3.1.5. Endothelin-B receptors
There are endothelin-B receptors on the plasma membrane of LECs in collecting lymph vessels. The stimulation of endothelin-B receptors can release NO (nitric oxide) from the endothelial cells, which results in negative chrono- and ino-tropic effects on the rhythmic pump activity (Sakai et al., 1999).
IGFR-1 (insulin-like growth factor receptor-1) and IGFR-2 were detected in primary LECs, and mediated LEC proliferation and migration, contributing to lymphangiogenesis in vivo (Bjorndahl et al., 2005).
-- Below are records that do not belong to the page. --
@[simp] theorem State.parseJob_window (s : State) (id : Nat) : (s.parseJob id).window = s.window := by
  unfold State.parseJob
  repeat' first
    | (simp; done)
    | (exact State.placeTo_window _ _ _ _ _ fun st => by simp)
    | split

@[simp] theorem State.parseIfReady_window (s : State) (id : Nat) : (State.parseIfReady s id).window = s.window := by
  unfold State.parseIfReady
  repeat' first
    | (simp; done)
    | split

@[simp] theorem State.placeInput_window (s : State) (id : Nat) : (s.placeInput id).window = s.window := by
  unfold State.placeInput
  repeat' first
    | (simp; done)
    | (exact State.placeTo_window _ _ _ _ _ fun st => by simp)
    | split

@[simp] theorem State.descArrived_window (s : State) (j : Job) (b : Bytes) : (State.descArrived s j b).window = s.window := by
  simp only [State.descArrived]
  repeat' first
    | (simp; done)
    | split

@[simp] theorem State.readFault_window (s : State) (ring : Nat) : (State.readFault s ring).window = s.window := by
  simp [State.readFault]

@[simp] theorem State.descFailed_window (s : State) (j : Job) : (State.descFailed s j).window = s.window := by
  simp [State.descFailed]

@[simp] theorem State.bufferFault_window (s : State) (j : Job) : (State.bufferFault s j).window = s.window := by
  simp [State.bufferFault]

@[simp] theorem State.readEnds_window (s : State) (id : Nat) (what : ReadKind) (data : Option Bytes) : (State.readEnds s id what data).window = s.window := by
  unfold State.readEnds
  repeat' first
    | (simp; done)
    | split

@[simp] theorem State.dropVersions_window (s : State) (id : Nat) : (State.dropVersions s id).window = s.window := by
  simp [State.dropVersions]

@[simp] theorem State.withdrawOwn_window (s : State) (o : OwnChange) : (State.withdrawOwn s o).window = s.window := by
  simp [State.withdrawOwn]

@[simp] theorem State.takeBack_window (s : State) (c : Change) : (State.takeBack s c).window = s.window := by
  simp only [State.takeBack]
  repeat' first
    | (simp; done)
    | split

@[simp] theorem State.abortJob_window (s : State) (j : Job) : (State.abortJob s j).window = s.window := by
  unfold State.abortJob
  repeat' first
    | (simp; done)
    | split

@[simp] theorem State.abortIndex_window (s : State) (ring index : Nat) : (State.abortIndex s ring index).window = s.window := by
  unfold State.abortIndex
  repeat' first
    | (simp; done)
    | split

@[simp] theorem State.ownTimesOut_window (s : State) (o : OwnChange) : (State.ownTimesOut s o).window = s.window := by
  unfold State.ownTimesOut
  repeat' first
    | (simp; done)
    | split

@[simp] theorem State.setCopy_window (s : State) (id : Nat) (c : CopyLeave) : (State.setCopy s id c).window = s.window := by
  simp [State.setCopy]

@[simp] theorem State.chkBegin_window (s : State) (u reg position : Nat) : (State.chkBegin s u reg position).window = s.window := by
  simp [State.chkBegin]

@[simp] theorem State.chkStop_window (s : State) (u state fault : Nat) : (State.chkStop s u state fault).window = s.window := by
  simp [State.chkStop]

@[simp] theorem State.chkCommand_window (s : State) (u cmd : Nat) : (State.chkCommand s u cmd).window = s.window := by
  unfold State.chkCommand
  repeat' first
    | (simp; done)
    | split

@[simp] theorem State.chkMismatch_window (s : State) : (State.chkMismatch s).window = s.window := by
  simp [State.chkMismatch]

@[simp] theorem State.chkTick_window (s : State) : (State.chkTick s).window = s.window := by
  unfold State.chkTick
  repeat' first
    | (simp (disch := (intros; repeat' first | rfl | (simp; done) | split)); done)
    | split

@[simp] theorem State.chkHalt_window (s : State) (u : Nat) : (State.chkHalt s u).window = s.window := by
  simp [State.chkHalt]

@[simp] theorem State.chkZeroise_window (s : State) : (State.chkZeroise s).window = s.window := by
  simp [State.chkZeroise]

@[simp] theorem State.chkFunctionReset_window (s : State) : (State.chkFunctionReset s).window = s.window := by
  simp [State.chkFunctionReset]

@[simp] theorem State.chkHandOver_window (s : State) (u : Nat) : (State.chkHandOver s u).window = s.window := by
  simp [State.chkHandOver]

@[simp] theorem State.chkUncorrectable_window (s : State) (word : Nat) : (State.chkUncorrectable s word).window = s.window := by
  simp [State.chkUncorrectable]

@[simp] theorem State.trapJob_window (s : State) (id detail : Nat) : (State.trapJob s id detail).window = s.window := by
  unfold State.trapJob
  repeat' first
    | (simp; done)
    | split

@[simp] theorem State.leaveCore_window (s : State) (core : Nat) : (State.leaveCore s core).window = s.window := by
  simp [State.leaveCore]

@[simp] theorem State.failGroup_window (s : State) (due : Nat) : (State.failGroup s due).window = s.window := by
  simp [State.failGroup]

@[simp] theorem State.failReads_window (s : State) (due : Nat) : (State.failReads s due).window = s.window := by
  simp [State.failReads]

@[simp] theorem State.heartFails_window (s : State) (n : Nat) (i : HeartImage) : (State.heartFails s n i).window = s.window := by
  simp [State.heartFails]

@[simp] theorem State.reloadHeart_window (s : State) (n : Nat) : (State.reloadHeart s n).window = s.window := by
  unfold State.reloadHeart
  repeat' first
    | (simp; done)
    | split

@[simp] theorem State.delayHeart_window (s : State) (n : Nat) : (State.delayHeart s n).window = s.window := by
  simp [State.delayHeart]

@[simp] theorem State.reloadHearts_window (s : State) : (State.reloadHearts s).window = s.window := by
  simp [State.reloadHearts]

@[simp] theorem State.setReturn_window (s : State) (core v : Nat) : (State.setReturn s core v).window = s.window := by
  simp [State.setReturn]

@[simp] theorem State.gateFault_window (s : State) (core cause : Nat) : (State.gateFault s core cause).window = s.window := by
  simp only [State.gateFault]
  repeat' first
    | (simp; done)
    | split

@[simp] theorem State.writeResult_window (s : State) (colour addr : Nat) (result : Bytes) : (State.writeResult s colour addr result).window = s.window := by
  simp [State.writeResult]

@[simp] theorem State.guardOff_window (s : State) : (State.guardOff s).window = s.window := by
  simp [State.guardOff]

@[simp] theorem State.guardOnAgain_window (s : State) : (State.guardOnAgain s).window = s.window := by
  unfold State.guardOnAgain
  repeat' first
    | (simp; done)
    | split

@[simp] theorem State.debugDenied_window (s : State) (word : Nat) : (State.debugDenied s word).window = s.window := by
  simp [State.debugDenied]

@[simp] theorem State.debugAccess_window (s : State) (write : Bool) (word data : Nat) (allBits : Bool) : (State.debugAccess s write word data allBits).window = s.window := by
  unfold State.debugAccess
  repeat' first
    | (simp; done)
    | split

@[simp] theorem State.moveLaneJobs_window (s : State) (lane : Nat) : (s.moveLaneJobs lane).window = s.window := by
  simp only [State.moveLaneJobs]
  refine foldl_window ?_ _ _ <;> (intro st id; simp; split <;> simp)

@[simp] theorem State.wipeBlock_window (s : State) (b : Nat) : (State.wipeBlock s b).window = s.window := by
  unfold State.wipeBlock
  repeat' first
    | (simp; done)
    | split

@[simp] theorem State.setOwner_window (s : State) (b : Nat) (keeper : Bool) : (State.setOwner s b keeper).window = s.window := by
  simp only [State.setOwner]
  repeat' first
    | (simp; done)
    | split

@[simp] theorem State.gateNow_window (s : State) (b : Nat) : (State.gateNow s b).window = s.window := by
  simp only [State.gateNow]
  repeat' first
    | (simp; done)
    | split

@[simp] theorem State.ungateNow_window (s : State) (b : Nat) : (State.ungateNow s b).window = s.window := by
  simp only [State.ungateNow]
  repeat' first
    | (simp; done)
    | split

@[simp] theorem State.gateRequest_window (s : State) (b : Nat) : (State.gateRequest s b).window = s.window := by
  unfold State.gateRequest
  repeat' first
    | (simp; done)
    | split

@[simp] theorem State.handTick_window (s : State) : (State.handTick s).window = s.window := by
  unfold State.handTick
  repeat' first
    | (simp (disch := (intros; repeat' first | rfl | (simp; done) | split)); done)
    | split

@[simp] theorem State.handWindow_window (s : State) : (State.handWindow s).window = s.window := by
  unfold State.handWindow
  repeat' first
    | (simp (disch := (intros; repeat' first | rfl | (simp; done) | split)); done)
    | split

@[simp] theorem State.endByFault_window (s : State) (src due id : Nat) : (State.endByFault s src due id).window = s.window := by
  simp [State.endByFault]

@[simp] theorem State.faultJob_window (s : State) (j : Job) (src : Nat) (void : Bool) : (State.faultJob s j src void).window = s.window := by
  simp [State.faultJob]

@[simp] theorem State.recordPkFault_window (s : State) (lane cause : Nat) : (State.recordPkFault s lane cause).window = s.window := by
  simp [State.recordPkFault]

@[simp] theorem State.pkFault_window (s : State) (n cause : Nat) : (State.pkFault s n cause).window = s.window := by
  simp only [State.pkFault]
  repeat' first
    | (simp; done)
    | split

@[simp] theorem State.takeSpare_window (s : State) : (State.takeSpare s).window = s.window := by
  simp only [State.takeSpare]
  repeat' first
    | (simp; done)
    | split

@[simp] theorem State.pkDue_window (s : State) (n : Nat) : (State.pkDue s n).window = s.window := by
  simp only [State.pkDue]
  repeat' first
    | (simp; done)
    | split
Using a combination of in situ RNA hybridization and antibody staining, Cao et al. (2004) demonstrated that primary mouse dermal LECs expressed PDGFR-α (platelet-derived growth factor receptor-α) and PDGFR-β, two tyrosine kinase receptors. Additionally, HGF (hepatocyte growth factor) receptor is expressed in LECs and relates to lymphangiogenesis (Jurisic and Detmar, 2009). With regard to the inflammatory cytokine receptor, three IL-20 (interleukin-20) receptor subunits, IL-20Rα, IL-20Rβ and IL-22Rα, were all detected in human LECs. They mediated IL-20 to play a potential role in activating and modulating the formation of lymphatic vessels (Hammer et al., 2009).
3.2. Adhesion molecules
LECs express several cell adhesion molecules that constitute adherens junctions. These junctions may be particularly important for lymph vessel formation, leucocyte trafficking and tumour metastasis.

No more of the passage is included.